# What is the arclength of f(t) = (t-sqrt(t-1),t^2/(t^2-1)) on t in [2,3]?

Feb 19, 2016

Result obtained using numerical integration, can't find closed form antiderivative:
$L = 0.6302$

#### Explanation:

First some definition and principles that will need to solve this:
Consider a vector function $f \left(t\right) = \left[x \left(t\right) , y \left(t\right)\right]$, deﬁned on an interval a ≤ t ≤ b, with the properties that $x ' \left(t\right) , y ' \left(t\right)$ are continuous on the interval a ≤ t ≤ b and the path represented by $f \left(t\right)$ is traversed exactly once on this interval.
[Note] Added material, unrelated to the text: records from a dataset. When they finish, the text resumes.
-- ==== Sys2Proof/Tests/Slice0.lean ====
section
/-! SUPPORT. Tests: each check of WellFormed refuses an ill-formed term, each command decodes from a word
written out from the spec, one or two of the spec's vectors run for each command, a few steps of the
block, and for every obligation with hypotheses a witness that meets them. -/

namespace Sys2Proof.Tests

open Machine

/-- A Busy block with a frame and the transport's coming answers. -/
def running (cmd : CmdFrame) (answers : List Answer) : State :=
  { State.reset with phase := .busy, cmd, answers }

/-- The response and the requests after one step. -/
def outcome (s : State) : Option (RspFrame × List Request) :=
  match step s with
  | .next t => some (t.rsp, t.requests)
  | .fault _ => none
  | .refused _ => none

/-- The state after one step. -/
def after (s : State) : State :=
  match step s with
  | .next t => t
  | .fault _ => s
  | .refused _ => s

/-! ## WellFormed -/

theorem test_wf_tDec_absent : (Instr.tDec 0x19 0x40).wellFormed false = false := by decide

theorem test_wf_tRead_absent : Instr.tRead.wellFormed false = false := by decide

theorem test_wf_tDec_present : (Instr.tDec 0x19 0x40).wellFormed true = true := by decide

theorem test_count_clkParse :
    (Instr.clkParse 6 0 0 0 0 0 0 0).inputError = some .malformedRegisterData := by decide

theorem test_count_a1Dec : (Instr.a1Dec 5 0 0 0 0).inputError = some .malformedRegisterData := by
  decide

theorem test_count_a2Dec : (Instr.a2Dec 4 0 0 0).inputError = some .malformedRegisterData := by
  decide

/-- 60_exceptions.md R407 item 3 before item 4 and before item 5. -/
theorem test_variant_unknown :
    (Instr.a2Enc 3 99 99 99).inputError = some .outOfRange ∧
    (Instr.a1Set 3 0 0 0 0).inputError = some .outOfRange := by decide

/-- 60_exceptions.md R407 item 4 before item 5. -/
theorem test_timeOnly_for_alarm2 :
    (Instr.a2Set 0 99 99 99).inputError = some .unsupportedAlarmVariant := by decide

/-- 60_exceptions.md R401: one value past the end of each plain operand domain. -/
theorem test_operands_past_their_domains :
    ([.bcdPack 100, .hourEnc 2 0, .hourEnc 0 24, .hourDisp 2 0, .hourDisp 0 24, .hourTo24 0 0,
      .hourTo24 13 0, .hourTo24 1 2, .stClr 0 4, .stClrf 4, .sqwCode 4, .sqwSet 4,
      .ctlBuild 2 0 0 0, .ctlBuild 0 2 0 0, .ctlWrite 0 0 2 0, .ctlWrite 0 0 0 4] : List Instr).all
      (fun i => i.inputError = some .outOfRange) = true := by decide

/-- 10_state.md R36: one value past each end of each CalendarTime field. -/
theorem test_calendar_fields_past_their_domains :
    ([{ sec := 60, min := 0, hour := 0, dow := 1, date := 1, month := 1, year := 0 },
      { sec := 0, min := 60, hour := 0, dow := 1, date := 1, month := 1, year := 0 },
      { sec := 0, min := 0, hour := 24, dow := 1, date := 1, month := 1, year := 0 },
      { sec := 0, min := 0, hour := 0, dow := 0, date := 1, month := 1, year := 0 },
      { sec := 0, min := 0, hour := 0, dow := 8, date := 1, month := 1, year := 0 }] ++
     [{ sec := 0, min := 0, hour := 0, dow := 1, date := 0, month := 1, year := 0 },
      { sec := 0, min := 0, hour := 0, dow := 1, date := 32, month := 1, year := 0 },
      { sec := 0, min := 0, hour := 0, dow := 1, date := 1, month := 0, year := 0 },
      { sec := 0, min := 0, hour := 0, dow := 1, date := 1, month := 13, year := 0 },
      { sec := 0, min := 0, hour := 0, dow := 1, date := 1, month := 1, year := 100 }] :
        List TimeBlock).all (fun t => !t.inDomain) = true := by decide

/-- 43_alarm.md R252, R253: dates 0 and 32 for DateMatch, days 0 and 8 for DayMatch. -/
theorem test_alarm_days_past_their_domains :
    ([(1, 0), (1, 32), (2, 0), (2, 8)] : List (Byte × Byte)).all
      (fun p => !alarmDayInDomain p.1 p.2) = true := by decide

/-! ## Decoding: words written out bit by bit from 30_encoding.md R105, the last operand byte first -/

theorem test_decode_bcdPack :
    decodeTableWord 16 0b00101010_00000001 =
      some (.bcdPack 0x2A) := by decide

theorem test_decode_bcdUnpack :
    decodeTableWord 16 0b00110111_00000010 =
      some (.bcdUnpack 0x37) := by decide

theorem test_decode_hourEnc :
    decodeTableWord 24 0b00001101_00000001_00010000 =
      some (.hourEnc 0x01 0x0D) := by decide

theorem test_decode_hourDec :
    decodeTableWord 16 0b10100011_00010001 =
      some (.hourDec 0xA3) := by decide

theorem test_decode_hourDisp :
    decodeTableWord 24 0b00010111_00000001_00010010 =
      some (.hourDisp 0x01 0x17) := by decide

theorem test_decode_hourTo24 :
    decodeTableWord 24 0b00000001_00001011_00010011 =
      some (.hourTo24 0x0B 0x01) := by decide

theorem test_decode_clkBuild :
    decodeTableWord 72 0b00000001_00011000_00000110_00001111_00000011_00001101_00101101_00011110_00100000 =
      some (.clkBuild { sec := 0x1E, min := 0x2D, hour := 0x0D, dow := 0x03, date := 0x0F, month := 0x06, year := 0x18 } 0x01) := by decide

theorem test_decode_clkParse :
    decodeTableWord 72 0b00100100_00000110_00010101_00000011_01100001_01000101_00110000_00000111_00100001 =
      some (.clkParse 0x07 0x30 0x45 0x61 0x03 0x15 0x06 0x24) := by decide

theorem test_decode_clkSet :
    decodeTableWord 72 0b00000001_00011000_00000110_00001111_00000011_00001101_00101101_00011110_00100010 =
      some (.clkSet { sec := 0x1E, min := 0x2D, hour := 0x0D, dow := 0x03, date := 0x0F, month := 0x06, year := 0x18 } 0x01) := by decide

theorem test_decode_clkRead :
    decodeTableWord 8 0b00100011 =
      some (.clkRead) := by decide

theorem test_decode_a1Enc :
    decodeTableWord 48 0b00000001_00010111_00011110_00111011_00000010_00110000 =
      some (.a1Enc 0x02 0x3B 0x1E 0x17 0x01) := by decide

theorem test_decode_a2Enc :
    decodeTableWord 48 0b00011001_00001100_00101101_01100011_00000001_00110001 =
      some (.a2Enc 0x01 0x2D 0x0C 0x19) := by decide

theorem test_decode_a1Dec :
    decodeTableWord 48 0b10000000_00000111_00110000_00000101_00000100_00110010 =
      some (.a1Dec 0x04 0x05 0x30 0x07 0x80) := by decide

theorem test_decode_a2Dec :
    decodeTableWord 40 0b01000111_00100011_01000101_00000011_00110011 =
      some (.a2Dec 0x03 0x45 0x23 0x47) := by decide

theorem test_decode_aOffset :
    decodeTableWord 72 0b00000101_00011000_00000010_00000001_00000011_00001010_00111011_00010100_00110100 =
      some (.aOffset { sec := 0x14, min := 0x3B, hour := 0x0A, dow := 0x03, date := 0x01, month := 0x02, year := 0x18 } 0x05) := by decide

theorem test_decode_a1Set :
    decodeTableWord 48 0b00001111_00000110_00011110_00000000_00000001_00110101 =
      some (.a1Set 0x01 0x00 0x1E 0x06 0x0F) := by decide

theorem test_decode_a1Read :
    decodeTableWord 8 0b00110110 =
      some (.a1Read) := by decide

theorem test_decode_a2Set :
    decodeTableWord 48 0b00000111_00010111_00101101_00000000_00000010_00110111 =
      some (.a2Set 0x02 0x2D 0x17 0x07) := by decide

theorem test_decode_a2Read :
    decodeTableWord 8 0b00111000 =
      some (.a2Read) := by decide

theorem test_decode_stDec :
    decodeTableWord 16 0b10000011_01000000 =
      some (.stDec 0x83) := by decide

theorem test_decode_stClr :
    decodeTableWord 24 0b00000001_11111111_01000001 =
      some (.stClr 0xFF 0x01) := by decide

theorem test_decode_ctlBuild :
    decodeTableWord 40 0b00000010_00000001_00000000_00000001_01000010 =
      some (.ctlBuild 0x01 0x00 0x01 0x02) := by decide

theorem test_decode_sqwCode :
    decodeTableWord 16 0b00000011_01000011 =
      some (.sqwCode 0x03) := by decide

theorem test_decode_ctlDec :
    decodeTableWord 16 0b00011100_01000100 =
      some (.ctlDec 0x1C) := by decide

theorem test_decode_stRead :
    decodeTableWord 8 0b01000101 =
      some (.stRead) := by decide

theorem test_decode_stClrf :
    decodeTableWord 16 0b00000010_01000110 =
      some (.stClrf 0x02) := by decide

theorem test_decode_sqwSet :
    decodeTableWord 16 0b00000011_01000111 =
      some (.sqwSet 0x03) := by decide

theorem test_decode_sqwOff :
    decodeTableWord 8 0b01001000 =
      some (.sqwOff) := by decide

theorem test_decode_ctlRead :
    decodeTableWord 8 0b01001001 =
      some (.ctlRead) := by decide

theorem test_decode_ctlWrite :
    decodeTableWord 40 0b00000011_00000000_00000001_00000001_01001010 =
      some (.ctlWrite 0x01 0x01 0x00 0x03) := by decide

theorem test_decode_tDec :
    decodeTableWord 24 0b01000000_00011001_01010000 =
      some (.tDec 0x19 0x40) := by decide

theorem test_decode_tRead :
    decodeTableWord 8 0b01010001 =
      some (.tRead) := by decide

/-! ## Commands: vectors of 95_test_vectors.md, response and requests -/

/-- V4: `BCD.PACK 42` -/
theorem test_bcdPack_V4 :
    outcome (running { op := 0x01, p1 := 0x2A } []) =
      some ({ q1 := 0x42 }, []) := by decide

/-- V7: `BCD.PACK 100` -/
theorem test_bcdPack_V7 :
    outcome (running { op := 0x01, p1 := 0x64 } []) =
      some ({ err := 0x01 }, []) := by decide

/-- V15: `BCD.UNPACK 0x0A` -/
theorem test_bcdUnpack_V15 :
    outcome (running { op := 0x02, p1 := 0x0A } []) =
      some ({ q1 := 0x0A }, []) := by decide

/-- V18: `BCD.UNPACK 0xFF` -/
theorem test_bcdUnpack_V18 :
    outcome (running { op := 0x02, p1 := 0xFF } []) =
      some ({ q1 := 0xA5 }, []) := by decide

/-- V24: `HOUR.ENC 1, 0` -/
theorem test_hourEnc_V24 :
    outcome (running { op := 0x10, p1 := 0x01 } []) =
      some ({ q1 := 0x52 }, []) := by decide

/-- V29: `HOUR.ENC 1, 23` -/
theorem test_hourEnc_V29 :
    outcome (running { op := 0x10, p1 := 0x01, p2 := 0x17 } []) =
      some ({ q1 := 0x71 }, []) := by decide

/-- V36: `HOUR.DEC 0x72` -/
theorem test_hourDec_V36 :
    outcome (running { op := 0x11, p1 := 0x72 } []) =
      some ({ q1 := 0x01, q2 := 0x0C, q3 := 0x01 }, []) := by decide

/-- V40: `HOUR.DEC 0xA3` -/
theorem test_hourDec_V40 :
    outcome (running { op := 0x11, p1 := 0xA3 } []) =
      some ({ q2 := 0x17, q3 := 0x01 }, []) := by decide

/-- V46: `HOUR.DISP 1, 23` -/
theorem test_hourDisp_V46 :
    outcome (running { op := 0x12, p1 := 0x01, p2 := 0x17 } []) =
      some ({ q1 := 0x0B, q2 := 0x01 }, []) := by decide

/-- V50: `HOUR.DISP 2, 0` -/
theorem test_hourDisp_V50 :
    outcome (running { op := 0x12, p1 := 0x02 } []) =
      some ({ err := 0x01 }, []) := by decide

/-- V51: `HOUR.TO24 12, 0` -/
theorem test_hourTo24_V51 :
    outcome (running { op := 0x13, p1 := 0x0C } []) =
      some ({}, []) := by decide

/-- V55: `HOUR.TO24 11, 1` -/
theorem test_hourTo24_V55 :
    outcome (running { op := 0x13, p1 := 0x0B, p2 := 0x01 } []) =
      some ({ q1 := 0x17 }, []) := by decide

/-- V59: `CLK.BUILD 30, 45, 13, 3, 15, 6, 24, 1` -/
theorem test_clkBuild_V59 :
    outcome (running { op := 0x20, p1 := 0x1E, p2 := 0x2D, p3 := 0x0D, p4 := 0x03, p5 := 0x0F, p6 := 0x06, p7 := 0x18, p8 := 0x01 } []) =
      some ({ q1 := 0x30, q2 := 0x45, q3 := 0x61, q4 := 0x03, q5 := 0x15, q6 := 0x06, q7 := 0x24 }, []) := by decide

/-- V70: `CLK.BUILD 0, 0, 0, 1, 1, 1, 0, 2` -/
theorem test_clkBuild_V70 :
    outcome (running { op := 0x20, p4 := 0x01, p5 := 0x01, p6 := 0x01, p8 := 0x02 } []) =
      some ({ err := 0x01 }, []) := by decide

/-- V71: `CLK.PARSE 7, 0x30, 0x45, 0x61, 0x03, 0x15, 0x06, 0x24` -/
theorem test_clkParse_V71 :
    outcome (running { op := 0x21, p1 := 0x07, p2 := 0x30, p3 := 0x45, p4 := 0x61, p5 := 0x03, p6 := 0x15, p7 := 0x06, p8 := 0x24 } []) =
      some ({ q1 := 0x1E, q2 := 0x2D, q3 := 0x0D, q4 := 0x03, q5 := 0x0F, q6 := 0x06, q7 := 0x18, q8 := 0x01, q9 := 0x01, q10 := 0x01 }, []) := by decide

/-- V76: `CLK.PARSE 6, 0x00, 0x00, 0x00, 0x01, 0x01, 0x01` -/
theorem test_clkParse_V76 :
    outcome (running { op := 0x21, p1 := 0x06, p5 := 0x01, p6 := 0x01, p7 := 0x01 } []) =
      some ({ err := 0x03 }, []) := by decide

/-- V79: `CLK.SET 30, 45, 13, 3, 15, 6, 24, 1` -/
theorem test_clkSet_V79 :
    outcome (running { op := 0x22, p1 := 0x1E, p2 := 0x2D, p3 := 0x0D, p4 := 0x03, p5 := 0x0F, p6 := 0x06, p7 := 0x18, p8 := 0x01 } [.ok []]) =
      some ({}, [.write .clock [0x30, 0x45, 0x61, 0x03, 0x15, 0x06, 0x24]]) := by decide

/-- V80: `CLK.SET 0, 60, 12, 1, 1, 1, 24, 0` -/
theorem test_clkSet_V80 :
    outcome (running { op := 0x22, p2 := 0x3C, p3 := 0x0C, p4 := 0x01, p5 := 0x01, p6 := 0x01, p7 := 0x18 } []) =
      some ({ err := 0x01 }, []) := by decide

/-- V83: `CLK.READ` -/
theorem test_clkRead_V83 :
    outcome (running { op := 0x23 } [.ok [0x00, 0x30, 0x69, 0x02, 0x11, 0x11, 0x26]]) =
      some ({ q2 := 0x1E, q3 := 0x15, q4 := 0x02, q5 := 0x0B, q6 := 0x0B, q7 := 0x1A, q8 := 0x01, q9 := 0x09, q10 := 0x01 }, [.read .clock]) := by decide

/-- V84: `CLK.READ` -/
theorem test_clkRead_V84 :
    outcome (running { op := 0x23 } [.ok [0x00, 0x00, 0x00, 0x01, 0x01, 0x01]]) =
      some ({ err := 0x03 }, [.read .clock]) := by decide

/-- V90: `A1.ENC 2, 0, 15, 8, 2` -/
theorem test_a1Enc_V90 :
    outcome (running { op := 0x30, p1 := 0x02, p3 := 0x0F, p4 := 0x08, p5 := 0x02 } []) =
      some ({ q2 := 0x15, q3 := 0x08, q4 := 0x42 }, []) := by decide

/-- V94: `A1.ENC 2, 0, 0, 0, 8` -/
theorem test_a1Enc_V94 :
    outcome (running { op := 0x30, p1 := 0x02, p5 := 0x08 } []) =
      some ({ err := 0x01 }, []) := by decide
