-- ==== Sys2Proof/Word.lean ====
section
/-! DEFINITION. The plain number types of the model: bytes, positions, instants and station numbers. -/

namespace Sys2Proof

/-- One byte, as records, frames and the retained store hold it. -/
abbrev Byte := BitVec 8

/-- A position in motor counts: signed, 40 bits, wrapping (00_scope "Position"; R12). -/
abbrev Position := BitVec 40

/-- An instant or a duration, in nanoseconds (log entry 2). -/
abbrev Time := Nat

/-- A station number, 0 to 7 (00_scope "The arm and its stations"). -/
abbrev Station := Fin 8

/-- A duration given in microseconds. -/
abbrev us (n : Nat) : Time := n * 1000

/-- A duration given in milliseconds. -/
abbrev ms (n : Nat) : Time := n * 1000000

/-- The position `d` counts from `p`, in the counter's wrapped range (R12). -/
def Position.shift (p : Position) (d : Int) : Position := p + BitVec.ofInt 40 d

/-- The distance in counts between two positions, as an exact integer (log entry 13). -/
def Position.dist (p q : Position) : Nat := (p.toInt - q.toInt).natAbs

end Sys2Proof
end

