-- ==== Sys2Proof/Machine/Ops.lean ====
section
/-! DEFINITION. The named operations the meanings are built from: block updates, memory, attention, the order record,
fault records, the motion gate, counter claims, and the write port of the retained store. -/

namespace Sys2Proof.Machine

/-! ### Block updates -/

/-- The state with another queue. -/
def State.setPending (s : State) (x : List Instr) : State := { s with pending := x }
/-- The state at another instant. -/
def State.setNow (s : State) (x : Time) : State := { s with now := x }
/-- The state with another count of free values drawn. -/
def State.setFreeCount (s : State) (x : Nat) : State := { s with freeCount := x }
/-- The state with other supplies. -/
def State.setPower (s : State) (x : Power) : State := { s with power := x }
/-- The state with another standby domain. -/
def State.setStandby (s : State) (x : Standby) : State := { s with standby := x }
/-- The state with other decoders. -/
def State.setDecoder (s : State) (x : Decoder) : State := { s with decoder := x }
/-- The state with another sensing unit. -/
def State.setSensing (s : State) (x : Sensing) : State := { s with sensing := x }
/-- The state with another Reference Engine. -/
def State.setEngine (s : State) (x : Engine) : State := { s with engine := x }
/-- The state with another link block. -/
def State.setLink (s : State) (x : Link) : State := { s with link := x }
/-- The state with another peer table. -/
def State.setPeers (s : State) (x : Vector PeerEntry 8) : State := { s with peers := x }
/-- The state with another Coordinator. -/
def State.setCoord (s : State) (x : Coord) : State := { s with coord := x }
/-- The state with another Plan Unit. -/
def State.setPlan (s : State) (x : Plan) : State := { s with plan := x }
/-- The state with another hold state. -/
def State.setHold (s : State) (x : Hold) : State := { s with hold := x }
/-- The state with another gate state. -/
def State.setGate (s : State) (x : GateState) : State := { s with gate := x }
/-- The state with another calibration state. -/
def State.setCal (s : State) (x : Cal) : State := { s with cal := x }
/-- The state with another store controller. -/
def State.setStore (s : State) (x : Store) : State := { s with store := x }
/-- The state with another retained store. -/
def State.setMem (s : State) (x : Memory) : State := { s with mem := x }
/-- The state with another drive port. -/
def State.setPort (s : State) (x : Port) : State := { s with port := x }

/-- The state `dt` later (log entry 2). -/
def advance (dt : Time) (s : State) : State := s.setNow (s.now + dt)

/-- The state after one more free value has been drawn. -/
def bumpFree (s : State) : State := s.setFreeCount (s.freeCount + 1)

/-! ### Memory (R89) -/

/-- What an unlisted address reads as: 00h, the delivered value of every byte (R89). -/
def Memory.blank : Byte := 0

/-- The byte at an address. -/
def Memory.read (m : Memory) (a : Nat) : Byte :=
  match m with
  | [] => Memory.blank
  | c :: rest => if c.1 = a then c.2 else Memory.read rest a

/-- The memory with the byte at an address replaced, in canonical form. -/
def Memory.write (m : Memory) (a : Nat) (b : Byte) : Memory :=
  match m with
  | [] => if b = Memory.blank then [] else [(a, b)]
  | c :: rest =>
    if a < c.1 then (if b = Memory.blank then c :: rest else (a, b) :: c :: rest)
    else if a = c.1 then (if b = Memory.blank then rest else (a, b) :: rest)
    else c :: Memory.write rest a b

/-- The bytes from an address on. -/
def Memory.readBytes (m : Memory) (a : Nat) : Nat → List Byte
  | 0 => []
  | n + 1 => Memory.read m a :: Memory.readBytes m (a + 1) n

/-- The memory with bytes written from an address on. -/
def Memory.writeBytes (m : Memory) (a : Nat) : List Byte → Memory
  | [] => m
  | b :: bs => Memory.writeBytes (Memory.write m a b) (a + 1) bs

/-- Every address of a memory lies above `a`. -/
def Memory.above (a : Nat) (m : Memory) : Bool := m.all fun c => decide (a < c.1)

/-- The canonical form: addresses strictly rising, and no byte equal to what an unlisted address reads as. -/
def Memory.wf : Memory → Bool
  | [] => true
  | c :: rest => decide (c.2 ≠ Memory.blank) && Memory.above c.1 rest && Memory.wf rest

/-- The offset of a write's target in the store (R89). -/
def WriteTarget.base : WriteTarget → Nat
  | .ring i => i.val * 32
  | .cal .a => 0xC00
  | .cal .b => 0xC20
  | .lockout => 0xC40

/-- The 32 bytes of a ring slot. -/
def State.ringSlot (s : State) (i : Fin 96) : List Byte := Memory.readBytes s.mem (WriteTarget.ring i).base 32

/-- The 32 bytes of a calibration slot. -/
def State.calSlot (s : State) (c : CalSlot) : List Byte := Memory.readBytes s.mem (WriteTarget.cal c).base 32

/-- The first beat of the lockout area. -/
def State.lockBeat (s : State) : List Byte := Memory.readBytes s.mem WriteTarget.lockout.base 8

/-! ### Vectors -/

/-- A vector with one place replaced. -/
def vput {α : Type} {n : Nat} (v : Vector α n) (i : Fin n) (x : α) : Vector α n := v.set i.val x i.isLt

/-! ### Attention (R211) -/

/-- A cause joins the attention cause set; a reported one that is added again stays at the removal (R211). -/
def addCause (c : Cause) (s : State) : State :=
  s.setPort { s.port with attention := s.port.attention.put c true, reported := s.port.reported.put c false }

/-! ### The motion order record (R26, R27) -/

/-- The reason an order holds. -/
def MotionOrder.reason : MotionOrder → Option OrderReason
  | .none => Option.none
  | .jog _ _ r => some r
  | .goto _ _ r => some r
  | .stop r => some r

/-- A write of the record: a write that changes any field adds ORDER_CHANGED (R26). -/
def writeOrder (o : MotionOrder) (s : State) : State :=
  if s.engine.order = o then s else addCause .orderChanged (s.setEngine { s.engine with order := o })

/-- A write by the engine: not made while the record holds reason HOLD (R27). -/
def engineWrite (o : MotionOrder) (s : State) : State :=
  if s.engine.order.reason = some .hold then s else writeOrder o s

/-- The record becomes NONE if it held reason HOLD (R27, R176). -/
def clearHoldOrder (s : State) : State :=
  if s.engine.order.reason = some .hold then writeOrder .none s else s

/-! ### Fault records (R156, R157) -/

/-- A record is appended; the list keeps the 8 most recent (R157). -/
def appendFault (l : List FaultRecord) (r : FaultRecord) : List FaultRecord :=
  if l.length < 8 then l ++ [r] else l.drop (l.length - 7) ++ [r]

/-- A fault is recorded: the record joins the list, FAULT_RECORDED is added, and with this station as origin the link
block's last fault code becomes the record's code (R65, R156). -/
def recordFault (code : Byte) (cls : FaultClass) (origin : Station) (step : Option Nat) (detail : BitVec 32)
    (s : State) : State :=
  let r : FaultRecord :=
    { code := code, cls := cls, origin := origin, step := step, run := s.coord.run, cycle := s.link.cycle,
      seq := s.hold.seq, detail := detail }
  let s := addCause .faultRecorded (s.setHold { s.hold with faults := appendFault s.hold.faults r })
  if origin = s.own then s.setLink { s.link with lastFault := code } else s

/-- A fault of this station that raises no hold: class NOTE, RETRY or ESCALATION (R153). -/
def noteFault (code : FaultCode) (cls : FaultClass) (step : Option Nat) (detail : Int) (s : State) : State :=
  recordFault code.byte cls s.own step (sat32 detail) s

/-! ### The motion gate (R165 to R168) -/

/-- The gate state that the requests, the level, the phase and the two filtered inputs give from the present one
(R166, R167, R168). -/
def nextGate (s : State) : GateState :=
  if s.hold.level.dropped then .closed
  else if s.permitted then .opened
  else match s.gate with
    | .closed => .closed
    | .opened | .awaitStill =>
      if s.still then (if s.braked then .closed else .awaitBrake) else .awaitStill
    | .awaitBrake => if s.braked then .closed else .awaitBrake

/-- The gate takes its next state. -/
def gateUpdate (s : State) : State := s.setGate (nextGate s)

/-! ### Claims on the counter (R15, R16, R22) -/

/-- A capture moved with the counter. -/
def Capture.moved (d : Int) (c : Capture) : Capture := { c with raw := c.raw.shift d }

/-- The sensing unit's held positions moved with the counter (R15). -/
def Sensing.moved (d : Int) (x : Sensing) : Sensing :=
  { x with
    captures := x.captures.map (Capture.moved d)
    pendingEdge := x.pendingEdge.map fun e => { e with value := e.value.shift d }
    lastChange := x.lastChange.map fun l => { l with counter := l.counter.shift d }
    earlier := x.earlier.map fun p => p.shift d }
Then the arc length of this path is given by the formula:
$L = {\int}_{a}^{b} | f ' \left(t\right) | \mathrm{dt}$ ====> (1)
with $r \left(t\right) = \left[x \left(t\right) , y \left(t\right)\right]$
$| r ' \left(t\right) | = \sqrt{{\left(x ' \left(t\right)\right)}^{2} + {\left(y ' \left(t\right)\right)}^{2}}$
Knowing this we are asked to find the length of the parametric curve given by
f(t) = [t-sqrt(t-1), t^2/(t^2-1)]; " for " t: t in 2 ≤ t ≤ 3
let's take the derivative of f(t):f'(t)=[1−1/(2sqrt(t−1)), -(2t)/(t^2-1)^2]
Now square each term and take the square root and integrate:
L =int_2^3sqrt((1-1/(2sqrt(t-1)))^2 + (4t^2)/(t^2-1)^4
This integral you have to integrate numerically, it does not have a close form antiderivative. You can us any online or fancy calculator"
My approximation is: $L = 0.6301966330154752$